◆ **Work required**: Beneath this instruction is a listing. Transcribe from it only the stretch from the line with "theorem mapLanes_mapLanes (sl" through the line with "have hz : ∀", both end lines included, exactly as written.

*** Opening of Data supplied ***

/-- A lane place of a slice and the lane that stands there. -/
theorem mem_zip_fourLanes {sl : Slice} {n : Nat} {l : Lane} (h : (n, l) ∈ fourLanes.zip sl.lanes) :
    n < 4 ∧ l = sl.lane n := by
  obtain ⟨k, hk, he⟩ := List.getElem_of_mem h
  have hk4 : k < 4 := by simp [fourLanes] at hk; omega
  have hkl : k < sl.lanes.length := by simp at hk; omega
  have hn : fourLanes[k]'(by simpa [fourLanes] using hk4) = k := by
    simp only [fourLanes]
    match k, hk4 with
    | 0, _ | 1, _ | 2, _ | 3, _ => rfl
  rw [List.getElem_zip, hn] at he
  obtain ⟨rfl, rfl⟩ := Prod.mk.inj he
  exact ⟨hk4, (nth_eq_getElem _ _ _ hkl).symm⟩

theorem lane_mapLanes (sl : Slice) (g : Nat → Lane → Lane) (n : Nat) (h4 : n < 4) (hn : n < sl.lanes.length) :
    (sl.mapLanes g).lane n = g n (sl.lane n) := by
  have hz : n < (fourLanes.zip sl.lanes).length := by simp [fourLanes]; omega
  have hm : (fourLanes.zip sl.lanes)[n] = (n, sl.lane n) := by
    rw [List.getElem_zip, Slice.lane, nth_eq_getElem _ _ _ hn]
    congr 1
    match n, h4 with
    | 0, _ | 1, _ | 2, _ | 3, _ => rfl
  simp only [Slice.mapLanes, Slice.lane] at hm ⊢
  rw [nth_eq_getElem _ _ _ (by simpa using hz), List.getElem_map, hm]

/-- After a rewrite of its lanes a slice has an active lane where the rewrite makes one active. -/
theorem anyActive_mapLanes (sl : Slice) (g : Nat → Lane → Lane) :
    (sl.mapLanes g).anyActive = sl.some fun i l => (g i l).active := by
  simp only [Slice.anyActive, Slice.mapLanes, Slice.some, List.any_map]; rfl

theorem Slice.some_congr (sl : Slice) (f g : Nat → Lane → Bool) (h : ∀ i, i < 4 → f i (sl.lane i) = g i (sl.lane i)) :
    sl.some f = sl.some g := by
  refine Bool.eq_iff_iff.2 ?_
  simp only [Slice.some, List.any_eq_true]
  refine exists_congr fun e => and_congr_right fun he => ?_
  obtain ⟨h4, hl⟩ := mem_zip_fourLanes he
  rw [hl, h _ h4]

theorem mapLanes_mapLanes (sl : Slice) (f g : Nat → Lane → Lane) :
    (sl.mapLanes f).mapLanes g = sl.mapLanes fun i l => g i (f i l) := by
  have hz : ∀ (is : List Nat) (ls : List Lane), (is.zip ((is.zip ls).map fun e => f e.1 e.2)).map (fun e => g e.1 e.2)
      = (is.zip ls).map fun e => g e.1 (f e.1 e.2) := by
    intro is
    induction is with
    | nil => intro ls; rfl
    | cons i is ih =>
      intro ls
      cases ls with
      | nil => rfl
      | cons l ls => simp only [List.zip_cons_cons, List.map_cons, ih]
  simp only [Slice.mapLanes, hz]

/-! ### What an issue slot leaves of a lane -/

/-- Outstanding flags change of a lane at most its PREC. -/
theorem nth_orPrec (ls : List Lane) (i n : Nat) (f : Word) :
    ∃ v, nth {} (orPrec ls i f) n = { nth {} ls n with prec := v } := by
  unfold orPrec
  induction ls generalizing i n with
  | nil => exact ⟨_, rfl⟩
  | cons a t ih =>
    cases i with
    | zero =>
      cases n with
      | zero => exact ⟨_, rfl⟩
      | succ n => exact ⟨_, rfl⟩
    | succ i =>
      cases n with
      | zero => exact ⟨_, rfl⟩
      | succ n => exact ih i n

theorem nth_foldFlags (k n : Nat) (ps : List PendF) (ls : List Lane) :
    ∃ v, nth {} (foldFlags k ps ls).2 n = { nth {} ls n with prec := v } := by
  induction ps generalizing ls with
  | nil => exact ⟨_, rfl⟩
  | cons p t ih =>
    simp only [foldFlags]
    split
    · obtain ⟨v, hv⟩ := ih (orPrec ls p.lane p.flags)
      obtain ⟨w, hw⟩ := nth_orPrec ls p.lane n p.flags
      exact ⟨v, by rw [hv, hw]⟩
    · exact ih ls

theorem lane_pass (sl : Slice) (k n : Nat) : ∃ v, (sl.pass k).lane n = { sl.lane n with prec := v } :=
  nth_foldFlags _ n sl.pendF sl.lanes

/-! ### The division of a split (R70) -/

theorem mem_distinctPcs (l : List DWord) (a : DWord) : a ∈ distinctPcs l ↔ a ∈ l := by
  induction l with
  | nil => simp [distinctPcs]
  | cons b t ih =>
    simp only [distinctPcs, List.mem_cons, List.mem_filter, ih, decide_eq_true_eq]
    by_cases e : a = b <;> simp [e]

/-- The slices that chose a next PC. -/
def takers (next : List (Nat × DWord)) (pc : DWord) : List Nat := (next.filter fun e => decide (e.2 = pc)).map (·.1)

/-- One step of divideFar: the slices that chose `pc` leave the split `sp` of number `sid` for a new one. -/
def splitOff (sid : Nat) (sp : Split) (next : List (Nat × DWord)) (s : State) (pc : DWord) : State :=
  { s with
    splits := put (Nat.max s.nextSplit (sid + 1)) { sp.at pc with slices := takers next pc, age := 0, busy := 0 } s.splits
    nextSplit := Nat.max s.nextSplit (sid + 1) + 1 }

theorem divideFar_cons {next : List (Nat × DWord)} {p : DWord} {rest : List DWord}
    (h : distinctPcs (next.map (·.2)) = p :: rest) (s : State) (sid : Nat) (sp : Split) :
    divideFar s sid sp next
      = rest.foldl (splitOff sid sp next) (s.setSplit sid { sp.at p with slices := takers next p }) := by
  unfold divideFar
  rw [h]
  rfl

theorem mem_takers {next : List (Nat × DWord)} {j : Nat} {pc : DWord} (h : (j, pc) ∈ next) : j ∈ takers next pc :=
  List.mem_map.2 ⟨(j, pc), List.mem_filter.2 ⟨h, by simp⟩, rfl⟩

/-- Splitting off numbers new splits from above the old one's number on, and leaves the splits below them. -/
theorem find_foldl_splitOff_lt (sid : Nat) (sp : Split) (next : List (Nat × DWord)) (l : List DWord) (s : State) (k : Nat)
    (hk : k < Nat.max s.nextSplit (sid + 1)) : find k (l.foldl (splitOff sid sp next) s).splits = find k s.splits := by
  induction l generalizing s with
  | nil => rfl
  | cons p t ih =>
    rw [List.foldl_cons, ih]
    · exact find_put_ne _ _ (Nat.ne_of_gt hk)
    · exact Nat.lt_of_lt_of_le (Nat.lt_succ_of_lt hk) (Nat.le_max_left ..)

theorem find_foldl_splitOff (sid : Nat) (sp : Split) (next : List (Nat × DWord)) (l : List DWord) (s : State) (pc : DWord)
    (h : pc ∈ l) : ∃ k, find k (l.foldl (splitOff sid sp next) s).splits
      = some { sp.at pc with slices := takers next pc, age := 0, busy := 0 } := by
  induction l generalizing s with
  | nil => simp at h
  | cons p t ih =>
    rcases List.mem_cons.1 h with rfl | h
    · refine ⟨Nat.max s.nextSplit (sid + 1), ?_⟩
      rw [List.foldl_cons, find_foldl_splitOff_lt]
      · exact find_put_self _ _ _
      · exact Nat.lt_of_lt_of_le (Nat.lt_succ_self _) (Nat.le_max_left ..)
    · exact ih _ h

/-- A slice that chose a next PC ends in a split at that PC with a copy of everything but slices, age and occupancy. -/
theorem find_divideFar (s : State) (sid : Nat) (sp : Split) (next : List (Nat × DWord)) (j : Nat) (pc : DWord)
    (h : (j, pc) ∈ next) : ∃ k age busy, find k (divideFar s sid sp next).splits
      = some { sp.at pc with slices := takers next pc, age := age, busy := busy } := by
  have hpc : pc ∈ distinctPcs (next.map (·.2)) := (mem_distinctPcs _ _).2 (List.mem_map.2 ⟨_, h, rfl⟩)
  cases hd : distinctPcs (next.map (·.2)) with
  | nil => simp [hd] at hpc
  | cons p rest =>
    rw [divideFar_cons hd]
    rw [hd] at hpc
    rcases List.mem_cons.1 hpc with rfl | hr
    · refine ⟨sid, sp.age, sp.busy, ?_⟩
      rw [find_foldl_splitOff_lt _ _ _ _ _ _ (Nat.lt_of_lt_of_le (Nat.lt_succ_self sid) (Nat.le_max_right ..))]
      exact find_put_self _ _ _
    · obtain ⟨k, hk⟩ := find_foldl_splitOff sid sp next rest (s.setSplit sid { sp.at p with slices := takers next p }) pc hr
      exact ⟨k, 0, 0, hk⟩

theorem foldl_splitOff_rest (sid : Nat) (sp : Split) (next : List (Nat × DWord)) (l : List DWord) (s : State) :
    l.foldl (splitOff sid sp next) s = { s with
      splits := (l.foldl (splitOff sid sp next) s).splits, nextSplit := (l.foldl (splitOff sid sp next) s).nextSplit } := by
  induction l generalizing s with
  | nil => rfl
  | cons p t ih => rw [List.foldl_cons, ih]; rfl

/-- The division of a split changes nothing but splits. -/
theorem divideFar_rest (s : State) (sid : Nat) (sp : Split) (next : List (Nat × DWord)) :
    divideFar s sid sp next = { s with
      splits := (divideFar s sid sp next).splits, nextSplit := (divideFar s sid sp next).nextSplit } := by
  cases hd : distinctPcs (next.map (·.2)) with
  | nil => simp only [divideFar, hd]
  | cons p rest => rw [divideFar_cons hd, foldl_splitOff_rest]; rfl

theorem divide_rest (s : State) (sid : Nat) (sp : Split) (next : List (Nat × BitVec 48)) :
    divide s sid sp next = { s with
      splits := (divide s sid sp next).splits, nextSplit := (divide s sid sp next).nextSplit } :=
  divideFar_rest s sid sp _

/-! ### A branch decided per slice (R70, R77) -/

section PerSliceBranch
variable (s : State) (cx : Iss) (f : List LaneEnv → Slice → Slice × BitVec 48)

/-- What a branch decides for gang slice `j` of the issuing split: the slice after it, and its next PC. -/
def decided (j : Nat) : Slice × BitVec 48 := f (laneEnvs s cx.sp j) (s.slice (cx.key j))

/-- The state with each slice of the issuing split as the branch rewrites it. -/
def rewritten : State :=
  (cx.sp.slices.map fun j => (j, decided s cx f j)).foldl (fun t r => t.modSlice (cx.key r.1) fun _ => r.2.1) s

/-- The issuing split at the end of its word, before it divides. -/
def Iss.ended (cx : Iss) : Split := { cx.sp with busy := 0, passed := [], declined := [], hazard := none, held := none }

theorem perSliceBranch_eq : perSliceBranch s cx f
    = divide (passSlots (rewritten s cx f) cx 1) cx.sid cx.ended (cx.sp.slices.map fun j => (j, (decided s cx f j).2)) := by
  unfold perSliceBranch branch
  simp only [List.map_map]
  rfl

theorem Iss.key_inj {i j : Nat} (h : cx.key i = cx.key j) : i = j := by
  simp only [Iss.key, sliceKey] at h; omega

theorem Iss.key_mem_keys {j : Nat} (h : j ∈ cx.sp.slices) : cx.key j ∈ cx.sp.keys := List.mem_map.2 ⟨j, h, rfl⟩

theorem rewritten_rest : rewritten s cx f = { s with slices := (rewritten s cx f).slices } :=
  fold_modSlice_rest _ (fun r : Nat × Slice × BitVec 48 => cx.key r.1) (fun r _ => r.2.1) s

theorem foldl_overwrite {α β : Type} (l : List α) (g : α → β) (b x : β) (hl : l ≠ []) (h : ∀ a ∈ l, g a = x) :
    l.foldl (fun _ a => g a) b = x := by
  induction l generalizing b with
  | nil => exact absurd rfl hl
  | cons a t ih =>
    by_cases ht : t = []
    · subst ht; exact h a (List.mem_cons_self ..)
    · exact ih _ ht fun x hx => h x (List.mem_cons_of_mem _ hx)

theorem rewritten_slice {j : Nat} (hj : j ∈ cx.sp.slices) : (rewritten s cx f).slice (cx.key j) = (decided s cx f j).1 := by
  unfold rewritten
  rw [fold_modSlice_slice _ (fun r : Nat × Slice × BitVec 48 => cx.key r.1) (fun r _ => r.2.1)]
  refine foldl_overwrite _ (fun r : Nat × Slice × BitVec 48 => r.2.1) _ _ ?_ ?_
  · refine List.ne_nil_of_mem (a := (j, decided s cx f j)) (List.mem_filter.2 ⟨List.mem_map.2 ⟨j, hj, rfl⟩, by simp⟩)
  · intro r hr
    obtain ⟨hm, hk⟩ := List.mem_filter.1 hr
    obtain ⟨i, -, rfl⟩ := List.mem_map.1 hm
    exact congrArg (fun i => (decided s cx f i).1) (Iss.key_inj cx (eq_of_beq hk))

theorem rewritten_slice_other {sk : Nat} (hk : sk ∉ cx.sp.keys) : (rewritten s cx f).slice sk = s.slice sk := by
  unfold rewritten
  rw [fold_modSlice_slice _ (fun r : Nat × Slice × BitVec 48 => cx.key r.1) (fun r _ => r.2.1), List.filter_eq_nil_iff.2]
  · rfl
  · intro r hr hb
    obtain ⟨i, hi, rfl⟩ := List.mem_map.1 hr
    exact hk (eq_of_beq hb ▸ Iss.key_mem_keys cx hi)

theorem passSlots_rewritten_rest : passSlots (rewritten s cx f) cx 1
    = { s with slices := (passSlots (rewritten s cx f) cx 1).slices } :=
  (perSlice_rest _ _ _).trans
    (congrArg (fun u : State => { u with slices := (passSlots (rewritten s cx f) cx 1).slices }) (rewritten_rest s cx f))

/-- A branch decided per slice changes nothing but slices and splits. -/
theorem perSliceBranch_rest : perSliceBranch s cx f = { s with
    slices := (passSlots (rewritten s cx f) cx 1).slices, splits := (perSliceBranch s cx f).splits
    nextSplit := (perSliceBranch s cx f).nextSplit } := by
  have h := divide_rest (passSlots (rewritten s cx f) cx 1) cx.sid cx.ended
    (cx.sp.slices.map fun j => (j, (decided s cx f j).2))
  rw [← perSliceBranch_eq] at h
  exact h.trans <| congrArg (fun u : State => { u with
    splits := (perSliceBranch s cx f).splits, nextSplit := (perSliceBranch s cx f).nextSplit })
    (passSlots_rewritten_rest s cx f)

theorem perSliceBranch_slice {j : Nat} (hj : j ∈ cx.sp.slices) :
    (perSliceBranch s cx f).slice (cx.key j) = (decided s cx f j).1.pass 1 := by
  rw [perSliceBranch_rest]
  refine (perSlice_slice (rewritten s cx f) cx (fun _ sl => sl.pass 1) (cx.key j)).trans ?_
  rw [if_pos (Iss.key_mem_keys cx hj), rewritten_slice s cx f hj]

*** Close of Data supplied ***

◆ **Reply to the task**:
theorem mapLanes_mapLanes (sl : Slice) (f g : Nat → Lane → Lane) :
    (sl.mapLanes f).mapLanes g = sl.mapLanes fun i l => g i (f i l) := by
  have hz : ∀ (is : List Nat) (ls : List Lane), (is.zip ((is.zip ls).map fun e => f e.1 e.2)).map (fun e => g e.1 e.2)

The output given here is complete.